## EXERCISE DIRECTIONS
Below are lines of data; restate word for word those running from the line containing "exact ⟨h.fclk, h.len, h.imem, h.clkdiv, h.err, h.errAddr⟩" to the line containing "errOnlyInFault : h.life", inclusive, and no others.

(Collected data)
/-! ### The configuration lock (R76, R161) -/

/-- What every event but a reset keeps holds at the end of every run without a reset. -/
theorem runEvents_keeps_of_resetFree {P : State → Prop}
    (hstep : ∀ ev s t, ev ≠ .reset → P s → runEvent ev s = .next t → P t)
    {evs : List Event} {s t : State} (hfree : resetFree evs = true) (hs : P s) (ht : runEvents evs s = .next t) :
    P t := by
  induction evs generalizing s with
  | nil =>
    cases ht
    exact hs
  | cons ev evs ih =>
    obtain ⟨u, hu, hut⟩ := bindNext_eq_next.1 ht
    obtain ⟨hev, hrest⟩ := Bool.and_eq_true_iff.1 hfree
    exact ih hrest (hstep ev s u (by simpa using hev) hs hu) hut

/-- An engine edge clocks the synchronisers and the divider and leaves the host side alone. -/
theorem engineEdge_frame {s t : State} (ht : runEvent .engineEdge s = .next t) :
    ∃ e, t = s.withEng (clockEngine s e) := by
  obtain ⟨ports, hev, -⟩ | ⟨-, -, h⟩ | ⟨-, -, -, h⟩ | ⟨i, -, -, -, -, h⟩ | ⟨hev, -⟩ := runEvent_cases ht
  · cases hev
  · exact ⟨_, h⟩
  · exact ⟨_, h⟩
  · exact ⟨_, h⟩
  · cases hev

/-- The two kinds of edge: a host edge leaves the engine side alone, an engine edge the host side. -/
theorem edge_cases {ev : Event} {s t : State} (hev : ev ≠ .reset) (ht : runEvent ev s = .next t) :
    (∃ ports, ev = .hostEdge ports ∧
      t = (s.withHost (hostAfter s ports)).withLastOut (hostOutputs s.build s.host ports.bus.addr)) ∨
    (ev = .engineEdge ∧ ∃ e, t = s.withEng (clockEngine s e)) := by
  cases ev with
  | hostEdge ports =>
    rw [runEvent, hostEdge_eq] at ht
    cases ht
    exact .inl ⟨ports, rfl, rfl⟩
  | engineEdge => exact .inr ⟨rfl, engineEdge_frame ht⟩
  | reset => exact absurd rfl hev

/-- LIFE has left UNINIT, and the configuration registers are those of `h`. -/
structure LockedAt (h h' : HostSide) : Prop where
  life : h'.life ≠ .uninit
  fclk : h'.fclk = h.fclk
  len : h'.len = h.len
  imem : h'.imem = h.imem
  clkdiv : h'.clkdiv = h.clkdiv
  err : h'.err = h.err
  errAddr : h'.errAddr = h.errAddr

/-- Past UNINIT the bus port can only start the engine. -/
theorem busAfter_cases_of_configured {h : HostSide} (hl : h.life ≠ .uninit) (p : BusIn) :
    (h.life = .configured ∧ busAfter p h = h.start) ∨ busAfter p h = h := by
  unfold busAfter
  split
  · obtain ⟨hu, -⟩ | ⟨hu, -⟩ | ⟨-, hu, -⟩ | ⟨hu, -⟩ | ⟨hc, -, hw⟩ | hw := writeReg_cases p.addr p.wdata p.pinGrant h
    iterate 4 exact absurd hu hl
    · exact .inl ⟨hc, hw⟩
    · exact .inr hw
  · exact .inr rfl

theorem LockedAt.hostAfter {h : HostSide} {s : State} (hs : LockedAt h s.host) (ports : HostIn) :
    LockedAt h (hostAfter s ports) := by
  rw [Machine.hostAfter]
  obtain ⟨-, hb⟩ | hb := busAfter_cases_of_configured hs.life ports.bus <;> rw [hb]
  · exact ⟨nofun, hs.fclk, hs.len, hs.imem, hs.clkdiv, hs.err, hs.errAddr⟩
  · exact ⟨hs.life, hs.fclk, hs.len, hs.imem, hs.clkdiv, hs.err, hs.errAddr⟩

/-- No event but a reset opens the lock. -/
theorem LockedAt.of_runEvent {h : HostSide} (ev : Event) (s t : State) (hev : ev ≠ .reset) (hs : LockedAt h s.host)
    (ht : runEvent ev s = .next t) : LockedAt h t.host := by
  obtain ⟨ports, -, rfl⟩ | ⟨-, e, rfl⟩ := edge_cases hev ht
  · exact hs.hostAfter ports
  · exact hs

/-- Settles O42: every event but a reset keeps the lock. -/
theorem configurationLock : Obligations.ConfigurationLock := by
  unfold Obligations.ConfigurationLock
  intro evs s t hl hfree ht
  have h := runEvents_keeps_of_resetFree LockedAt.of_runEvent hfree ⟨hl, rfl, rfl, rfl, rfl, rfl, rfl⟩ ht
  exact ⟨h.fclk, h.len, h.imem, h.clkdiv, h.err, h.errAddr⟩

end Sys2Proof.Machine

namespace Sys2Proof.Machine

/-! ## The invariant, clause by clause (20_memory.md R73, 41_timing_program.md R124, 42_transmit_queue.md R145)

`Inv` falls into three groups of clauses that an event keeps each on its own: the host's registers, the queue with the
copies of its pointers, and the engine. -/

/-! ### The host's registers (R161, R168) -/

/-- The clauses of `Inv` about the host's registers alone. -/
structure RegistersOk (h : HostSide) : Prop where
  imemCanonical : h.imem.wf = true
  imemInRange : h.imem.below Config.imemDepth = true
  programOk : lifeActive h.life = true → ProgramOk h ∧ 1 ≤ h.clkdiv.toNat
  divisorOfFclk : h.life ≠ .uninit → h.clkdiv = divCalc h.fclk
  errOnlyInFault : h.life ≠ .fault → h.err = 0 ∧ h.errAddr = 0
  errInFault : h.life = .fault → 1 ≤ h.err.toNat ∧ h.err.toNat ≤ 5

theorem Inv.registersOk {s : State} (h : Inv s) : RegistersOk s.host where
  imemCanonical := h.imemCanonical
  imemInRange := h.imemInRange
  programOk := h.programOk
  divisorOfFclk := h.divisorOfFclk
  errOnlyInFault := h.errOnlyInFault
  errInFault := h.errInFault

/-- In UNINIT only IMEM and the cleared error registers matter. -/
theorem RegistersOk.of_uninit {h : HostSide} (hl : h.life = .uninit) (hwf : h.imem.wf = true)
    (hbelow : h.imem.below Config.imemDepth = true) (herr : h.err = 0 ∧ h.errAddr = 0) : RegistersOk h where
  imemCanonical := hwf
  imemInRange := hbelow
  programOk ha := by simp [hl] at ha
  divisorOfFclk hu := absurd hl hu
  errOnlyInFault _ := herr
  errInFault hf := by cases hl.symm.trans hf

/-- What a successful `Validate()` has checked (43_engine_control.md R164, R168). -/
theorem programOk_of_validate_none {grant : Bool} {h : HostSide} (hv : validate grant h = none) :
    ProgramOk h ∧ 1 ≤ (divCalc h.fclk).toNat := by
  unfold validate at hv
  split_ifs at hv with hgrant hdiv hlen
  obtain ⟨hlen0, hlen32⟩ := not_or.1 hlen
  have hpos {w : Nat} {v : BitVec w} (hne : v ≠ 0) : 1 ≤ v.toNat :=
    Nat.pos_of_ne_zero fun h0 => hne (BitVec.eq_of_toNat_eq h0)
  refine ⟨⟨hpos hlen0, not_lt.1 hlen32, fun a ha => ?_⟩, hpos hdiv⟩
  simpa using (scanProgram_none_iff ..).1 hv a ha

theorem configErrorCode_range (code : ConfigError) :
    1 ≤ (configErrorCode code).toNat ∧ (configErrorCode code).toNat ≤ 5 := by
  cases code <;> decide

theorem RegistersOk.configure {h : HostSide} (hr : RegistersOk h) (hl : h.life = .uninit) (grant : Bool) :
    RegistersOk (h.configure grant) := by
  obtain ⟨hv, hc⟩ | ⟨code, addr, -, hc⟩ := configure_cases grant h <;> rw [hc]
  · exact {
      imemCanonical := hr.imemCanonical
      imemInRange := hr.imemInRange
      programOk := fun _ => programOk_of_validate_none hv
      divisorOfFclk := fun _ => rfl
      errOnlyInFault := fun _ => hr.errOnlyInFault (by simp [hl])
      errInFault := nofun }
  · exact {
      imemCanonical := hr.imemCanonical
      imemInRange := hr.imemInRange
      programOk := nofun
      divisorOfFclk := fun _ => rfl
      errOnlyInFault := fun hne => absurd rfl hne
      errInFault := fun _ => configErrorCode_range code }

theorem RegistersOk.start {h : HostSide} (hr : RegistersOk h) (hl : h.life = .configured) : RegistersOk h.start where
  imemCanonical := hr.imemCanonical
  imemInRange := hr.imemInRange
  programOk _ := hr.programOk (by simp [hl])
  divisorOfFclk _ := hr.divisorOfFclk (by simp [hl])
  errOnlyInFault _ := hr.errOnlyInFault (by simp [hl])
  errInFault := nofun

theorem RegistersOk.writeReg {h : HostSide} (hr : RegistersOk h) (i : BitVec 6) (v : Word) (grant : Bool) :
    RegistersOk (h.writeReg i v grant) := by
  have herr (hl : h.life = .uninit) : h.err = 0 ∧ h.errAddr = 0 := hr.errOnlyInFault (by simp [hl])
  obtain ⟨hl, -, hw⟩ | ⟨hl, -, hw⟩ | ⟨a, hl, ha, hw⟩ | ⟨hl, -, hw⟩ | ⟨hl, -, hw⟩ | hw := writeReg_cases i v grant h <;>
    rw [hw]
  · exact .of_uninit hl hr.imemCanonical hr.imemInRange (herr hl)
  · exact .of_uninit hl hr.imemCanonical hr.imemInRange (herr hl)
  · exact .of_uninit hl (Memory.write_wf hr.imemCanonical) (Memory.write_below hr.imemInRange (hostRegOf_imem ha))
      (herr hl)
  · exact hr.configure hl grant
  · exact hr.start hl
  · exact hr

theorem RegistersOk.busAfter {h : HostSide} (hr : RegistersOk h) (p : BusIn) : RegistersOk (busAfter p h) := by
  unfold Machine.busAfter
  split
  · exact hr.writeReg p.addr p.wdata p.pinGrant
  · exact hr

/-- The push and the synchroniser write none of these registers. -/
theorem RegistersOk.hostAfter {s : State} (hr : RegistersOk s.host) (ports : HostIn) :
    RegistersOk (hostAfter s ports) :=
  have hb := hr.busAfter ports.bus
  { imemCanonical := hb.imemCanonical
    imemInRange := hb.imemInRange
    programOk := hb.programOk
    divisorOfFclk := hb.divisorOfFclk
    errOnlyInFault := hb.errOnlyInFault
    errInFault := hb.errInFault }

/-! ### Paths of pointers that fit the FIFO (R73, R145) -/

/-- The values of the two pointers, from the oldest copy of rptr to the newest of wptr: `ptrPath` by its parts. -/
def pointerPath (rs : List Ptr) (rptr : Ptr) (ws : List Ptr) (wptr : Ptr) : List Ptr :=
  (rs.map gray2bin).reverse ++ rptr :: ((ws.map gray2bin).reverse ++ [wptr])

theorem ptrPath_eq (s : State) : ptrPath s = pointerPath s.host.rs s.eng.rptr s.eng.ws s.host.wptr := rfl

/-- A path of ring positions that is at most FIFO_DEPTH long. -/
structure FitsRing (b : Build) (path : List Ptr) : Prop where
  inRange : ∀ p ∈ path, p.toNat < ptrModulus b
  length_le : pathLength b path ≤ b.fifoDepth

theorem FitsRing.length_lt {b : Build} {path : List Ptr} (h : FitsRing b path) :
    pathLength b path < ptrModulus b := by
  have hpos := b.depth_pos
  have hle := h.length_le
  unfold ptrModulus
  omega

section
variable {b : Build} {l m : List Ptr} {p q r : Ptr}

theorem FitsRing.of_cons (h : FitsRing b (p :: l)) : FitsRing b l :=
  ⟨fun x hx => h.inRange x (List.mem_cons_of_mem p hx), (pathLength_le_cons b p l).trans h.length_le⟩

theorem FitsRing.stay (h : FitsRing b (l ++ p :: m)) : FitsRing b (l ++ p :: p :: m) :=
  ⟨fun x hx => h.inRange x (by simpa using hx), (pathLength_repeat b l m p).trans_le h.length_le⟩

## OUTPUT FOR THIS EXERCISE
  exact ⟨h.fclk, h.len, h.imem, h.clkdiv, h.err, h.errAddr⟩

end Sys2Proof.Machine

namespace Sys2Proof.Machine

/-! ## The invariant, clause by clause (20_memory.md R73, 41_timing_program.md R124, 42_transmit_queue.md R145)

`Inv` falls into three groups of clauses that an event keeps each on its own: the host's registers, the queue with the
copies of its pointers, and the engine. -/

/-! ### The host's registers (R161, R168) -/

/-- The clauses of `Inv` about the host's registers alone. -/
structure RegistersOk (h : HostSide) : Prop where
  imemCanonical : h.imem.wf = true
  imemInRange : h.imem.below Config.imemDepth = true
  programOk : lifeActive h.life = true → ProgramOk h ∧ 1 ≤ h.clkdiv.toNat
  divisorOfFclk : h.life ≠ .uninit → h.clkdiv = divCalc h.fclk
  errOnlyInFault : h.life ≠ .fault → h.err = 0 ∧ h.errAddr = 0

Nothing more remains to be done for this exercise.